Next Article in Journal
Mortality Trends Related to Bladder Cancer in Spain, 1999–2018
Next Article in Special Issue
Hypersensitivity Myocarditis after COVID-19 mRNA Vaccination
Previous Article in Journal
The Role of Thyroid Disorders, Obesity, Diabetes Mellitus and Estrogen Exposure as Potential Modifiers for Pulmonary Hypertension
Previous Article in Special Issue
“Heart in DRESS”: Cardiac Manifestations, Treatment and Outcome of Patients with Drug Reaction with Eosinophilia and Systemic Symptoms Syndrome: A Systematic Review
 
 
Font Type:
Arial Georgia Verdana
Font Size:
Aa Aa Aa
Line Spacing:
Column Width:
Background:
Editorial

New Insights in Human Myocarditis

Department of Clinical, Internal, Anesthesiologist and Cardiovascular Sciences, La Sapienza University, Viale del Policlinico 155, 00161 Rome, Italy
J. Clin. Med. 2022, 11(4), 924; https://doi.org/10.3390/jcm11040924
Submission received: 2 February 2022 / Accepted: 7 February 2022 / Published: 10 February 2022
(This article belongs to the Special Issue Myocarditis in Clinical Practice)

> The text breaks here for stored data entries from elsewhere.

/-- A replay in progress (R413): the band row, the waves still to rerun with the last stage of each, the stage of the
present replay step, its phase (0 saddles to deliver, 1 waiting for its priming, 2 running), and the columns whose
saddle of the interrupted step the history already holds. -/
structure Replay where
  row   : Nat
  todo  : List (Nat × Nat)
  stage : Nat
  phase : Nat
  kept  : List Nat
deriving DecidableEq, Repr

/-- A band and its scroll controller (R27 to R30, R40, R41). -/
structure Band where
  live    : Bool
  region  : Nat
  addr    : Nat
  rcb     : BitVec 1024
  /-- The history stride (R38) and the mesh feedback edges (R44), derived at launch. -/
  stride  : Nat
  edges   : List Edge
  step    : Nat
  /-- Step 0 has begun. -/
  started : Bool
  startAt : Nat
  /-- First wave that is not admitted, when a drain has fixed it (R46). -/
  stopWave : Option Nat
  /-- Ready contributions by (row, tile) (R40). -/
  readyT  : List (Nat × Nat)
  /-- Waves whose commit has performed, and the commit progress of the next one: column and entry (R45, R414). -/
  commits : Nat
  progress : Nat × Nat
  overrun : Bool
  /-- The controller holds the band: a freeze, a fence or a replay (R48, R411). -/
  holding : Bool
  finished : Bool
  replay  : Option Replay
  /-- Band rows that are to be replayed after that (R415). -/
  again   : List Nat
deriving DecidableEq, Repr

/-- A tile's part of a freeze image that its 64 KiB header holds (R48). -/
structure ImageTile where
  /-- The domain's number on its tile. -/
  no      : Nat
  dom     : Dom
  threads : List (Nat × Thread)
  slots   : List (Nat × Slot)
  bars    : List (Nat × Barrier)
  ports   : List (Nat × SPort)
deriving DecidableEq, Repr

/-- Release state of a slot in a row, at the station that SLOT_SIDE names (R92, R159): released, the group of the last
fill, the columns that have released it since, and those whose full bit has set. -/
structure Rel where
  free  : Bool
  group : Nat
  cols  : List Nat
  got   : List Nat
deriving DecidableEq, Repr

def Rel.reset : Rel := { free := false, group := 0, cols := [], got := [] }

/-- What the headers of a freeze image hold: the region's shape, its bands with the occurrences of their runs at the
stations (band, side, cursor) and the release state of their rows' slots (band, band row * 16 + slot), and its tiles in the image's order; bands by
position (R48). -/
structure Image where
  height  : Nat
  width   : Nat
  bands   : List Band
  cursors : List (Nat × Nat × Cursor)
  rels    : List (Nat × Nat × Rel)
  tiles   : List ImageTile
deriving DecidableEq, Repr

/-- A bucket move (R82): bucket, old and new slice, state 0 draining, 1 flushed, and how many copies of the table hold the
new entry: those of stations 0 to 63, then those of the tiles' network interfaces (R79). -/
structure Move where
  bucket : Nat
  old    : Nat
  new    : Nat
  state  : Nat
  told   : Nat
  /-- Copies that their own requesters have written after a redirect (R384). -/
  own    : List Nat
deriving DecidableEq, Repr

/-- A removal in progress (R363): the PID, the region when only one is removed, the launch, the status of the end
reply, and the blocks whose sweep has not ended. -/
structure Removal where
  pid    : Nat
  region : Option Nat
  launch : Nat
  status : Nat
  blocks : List Node
deriving DecidableEq, Repr

/-- An LLC line (R77, R78, R372): dirty, the PID of its last writer, and the bucket that gives its slice. Which L1 caches
hold it is what their `Tile.l1` say; the directory is a view of these. -/
structure Line where
  dirty  : Bool
  pid    : Nat
  bucket : Nat
deriving DecidableEq, Repr

/-- A physical fault that the outside world brings into memories, buses and register files (R369, R373 to R376). -/
inductive Flaw where
  /-- Bits of a line's 144 bytes in the DRAM array flip: codeword j in bits [288j+287:288j] (R373). -/
  | array (line : Nat) (pattern : BitVec 1152)
  /-- The coming transfer of a channel: the lanes that flip, beat by beat (R373, R374). -/
  | bus (station channel : Nat) (beats : List (BitVec 70))
  /-- From now on these lanes of a channel flip on every beat. -/
  | lanes (station channel : Nat) (lanes : BitVec 70)
  /-- Bits of a 64-bit word and its 8 check bits flip in an LLC slice, local store, slot or accumulator memory, by the
  word's number: a local physical address divided by 8, or its slot or accumulator key (R369). -/
  | word (key : Nat) (pattern : BitVec 72)
  /-- A bit of a tile's L1 copies of a line flips. -/
  | l1 (t line : Nat)
  /-- A bit of a register part flips. -/
  | part (t hw part : Nat)
deriving DecidableEq, Repr

/-- What the management port reads (R342). -/
inductive Query where
  | sensor (n : Node)
  | power
  | rowPwr (row : Nat)
  | laser (p : Nat)
  | health (p lane : Nat)
  | attest (nonce : List Byte)
deriving DecidableEq, Repr

/-- An input of the outside world: a request written to a window, bytes that the host puts into its memory at a link's
bus address, an 8-byte read of a window, another event (06 R192, 14 R342), or a physical fault (16 R369). -/
inductive Input where
  | request (sv : Nat) (priv : Bool) (r : BitVec 512)
  | host (link addr : Nat) (bytes : List Byte)
  | windowRead (sv off : Nat)
  /-- The peer of a port acknowledges the oldest flits (R423). -/
  | flitsAcked (p n : Nat)
  /-- A block's temperature sensor reads `temp` degrees Celsius from now on (R341, R364). -/
  | sensor (n : Node) (temp : Int)
  /-- A read on the management port (R342). -/
  | manage (q : Query)
  | event (e : Event)
  | flaw (f : Flaw)
deriving DecidableEq, Repr

/-! ## The module -/

/-- The clocks in which times are counted (R2). -/
inductive Clk where
  | tile
  | mesh
  | tick
deriving DecidableEq, Repr

/-- The module's state. -/
structure State where
  /-- TIME (R191). -/
  time     : W64
  /-- Cycle counts of the tile and mesh clocks, and the third of the cycle in which the next tick falls (R2). -/
  tcycle   : Nat
  mcycle   : Nat
  /-- Ticks of the time base since reset (R2). -/
  ticks    : Nat
  phase    : Nat
  /-- This module's number in the herd and the herd's members (R190, R317). -/
  module   : BitVec 5
  members  : BitVec 32
  snapTime : W64
  /-- DRAM and local stores by local physical address (R68). -/
  mem      : List Host.Cell
  /-- Full-empty bits, by the physical address of the word divided by 8 (R83). -/
  fe       : Tbl Bool
  /-- Slot bytes by (T * 16 + slot) * 2^17 + offset; accumulator words by ((T * 64 + n) * 64 + row) * 64 + col. -/
  slotMem  : List Host.Cell
  acc      : Tbl W32
  /-- Host memory, by link and bus address (R70). -/
  hostMem  : List Host.Cell
  /-- MSI-X vectors signalled, by link (R57). -/
  msix     : List (Nat × Nat)
  /-- Remap tables: PHYS_X of row * 64 + col where it differs from col + 1 (R14). -/
  remap    : Tbl Nat
  /-- The bucket table: the station of a bucket where it differs from the initial one (R79). -/
  buckets  : Tbl Nat
  move     : Option Move
  bcount   : Tbl Nat
  bmoved   : Tbl Nat
  epoch    : Nat
  lines    : Tbl (Option Line)
  /-- Lines owned by engines: line number to the line's bucket plus 1 (R104). -/
  owned    : Tbl Nat
  /-- Translated accesses of threads that have left for other modules, whose replies have not come (R76, R78). -/
  gone     : List Access
  inval    : Option (W64 × List Nat)
  invalQ   : List (Nat × W64)
  /-- Group-table entries (R151). -/
  groups   : Tbl (BitVec 256)
  /-- Device registers by address, where they differ from their reset values. -/
  regs     : Tbl W64
  /-- Slot release state by (band * 32 + band row) * 16 + slot (R92, R159), and fill numbers by group * 16 + slot (R156). -/
  released : Tbl Rel
  fillNo   : Tbl Nat
  /-- Frames behind another on their wavelength, with the tile they go to, in the order sent (R157). -/
  light    : List (Nat × Frame)
  tiles    : Tbl Tile
  stations : Tbl Station
  portSts  : Tbl PortSt
  /-- Routers by Y * 66 + X; 3000 + n for the reduction unit of station n, 4000 + p for port station p. -/
  routers  : Tbl Router
  services : Tbl Service
  launches : Tbl (Option Launch)
  regions  : Tbl (Option Region)
  bands    : Tbl (Option Band)
  nextId   : Nat
  /-- HANDLER offsets by RCB address (R348). -/
  handlers : Tbl (BitVec 32)
  removals : List Removal
  /-- Freeze images written; the bytes of their headers stand for these (R48). -/
  images   : List Image
  /-- Bits that stand wrong in the DRAM array, by line number (R373). -/
  arrErr   : Tbl (BitVec 1152)
  /-- Lanes that flip, beat by beat, in the coming transfers of a channel (station * 16 + channel), and those that flip on
  every beat (R374). -/
  busErr   : Tbl (List (List (BitVec 70)))
  laneErr  : Tbl (BitVec 70)
  /-- Words of LLC lines, local stores, slots and accumulators that fail their check: two bits wrong (R369). -/
  bad      : List Nat
  /-- Bits that stand wrong in these words and their check bits. -/
  flips    : Tbl (BitVec 72)
  /-- One-bit errors corrected in these words (R369). -/
  fixed    : Nat
  /-- What each block's temperature sensor reads, by the block's key, in degrees Celsius above 40 (R341, R364). -/
  temps    : Tbl Int
  /-- Rows that firmware drains, or has gated, for their temperature (R364). -/
  hot      : List Nat
  /-- Appeals that a tile position has made since power-up, plus 4 when its fence is permanent (R422). -/
  appeals  : Tbl Nat
  herdOut  : List (Nat × Msg)
  /-- Values that reads of the request windows have returned, by link (R192). -/
  pcieOut  : List (Nat × W64)
  /-- Logged entries of the management port: notices, losses and reports (R342). -/
  log      : List (Nat × W64)
  /-- What reads of the management port have returned (R342). -/
  mgmtOut  : List (Query × List Byte)
  flight   : List Event
  /-- Events due when a clock has reached a count (R2). -/
  timers   : List ((Clk × Nat) × Event)
  inputs   : List Input
  /-- The model's own: free-value counter, thread chosen by step, next tile of this cycle. -/
  free     : Nat
  cur      : Nat × Nat
  cursor   : Nat
deriving DecidableEq, Repr

/-- What a byte that memory does not list reads as (log 2). -/
def Memory.unlisted : Byte := 0

/-- The canonical form of memory: addresses rise strictly and no entry equals the unlisted byte. -/
def Memory.wf (m : List Host.Cell) : Bool := Table.ok Memory.unlisted m

/-- The module right after reset (R332; the registers without a reset value as INVENTORY.md lists them). The boot of
the service tiles is the first event (log 1). -/
def State.reset : State :=
  { time := 0, tcycle := 0, mcycle := 0, ticks := 0, phase := 0, module := 0, members := 1, snapTime := BitVec.allOnes 64, mem := [],
    fe := [], slotMem := [], acc := [], hostMem := [], msix := [], remap := [], buckets := [], move := none,
    bcount := [], bmoved := [], epoch := 0, lines := [], owned := [], gone := [], inval := none, invalQ := [], groups := [],
    regs := [], released := [], fillNo := [], light := [], tiles := [], stations := [], portSts := [], routers := [], services := [],
    launches := [], regions := [], bands := [], nextId := 0, handlers := [], removals := [], images := [], arrErr := [], busErr := [],
    laneErr := [], bad := [], flips := [], fixed := 0, temps := [], hot := [], appeals := [], herdOut := [], pcieOut := [], log := [], mgmtOut := [], flight := [], timers := [((.tile, 0), .moduleReset)], inputs := [],
    free := 0, cur := (0, 0), cursor := 0 }

end Sys2Proof.Machine
end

Myocarditis is an inflammatory heart muscle disease, the incidence of which is likely underestimated, ranging from 10.2 to 105.6 per 100,000 individuals worldwide [1]. Although many tools may contribute to its recognition, such as ECG, echocardiogram, cardiac magnetic resonance (CRM) and elevated biomarkers such as Troponin I, the diagnostic gold standard remains endomyocardial biopsy (EMB) [2,3]. Indeed, in addition to histologic findings (the immuno-histochemical detection of ≥14 leukocytes/2 mm with damage to adjacent myocytes), the Dallas criteria [4] recognises specific inflammatory lesions such as eosinophilic, granulomatous and giant cell infiltrates that provide direct information regarding the underlying cause and the appropriate treatment to use. When infectious myocarditis is suspected, the application of polymerase chain reaction to frozen endomyocardial samples allows for the identification of the causative inflammatory agent and how to manage it. In this regard, viral genomes are the most commonly involved agents, and nowadays, a specific strategy for their treatment is available [5].
A clear advancement in the treatment of myocarditis has been reached with the confirmation of the effectiveness of immunosuppressive therapy in virus-negative inflammatory cardiomyopathy. The TIMIC trial [6] suggested that 88% of these patients respond to a combination of prednisone and azathioprine administered for six months vs. supportive therapy alone, with positive cardiac remodelling and remarkable (>10%) improvement in the LVEF. The pathway of the remaining 12% of nonresponders remains to be explored; metagenomics is actually applied to recognise potentially new infectious agents.
Recently, new, unconventional forms of myocarditis have been recognised, which help the interpretation and treatment of unclear clinical manifestations. Blunt thoracic trauma may be followed by cardiac dilatation and dysfunction which, using endomyocardial biopsy, has been attributed to myocarditis following the release of immunogenic myosin, which responds to the moderate and limited administration of steroids [7].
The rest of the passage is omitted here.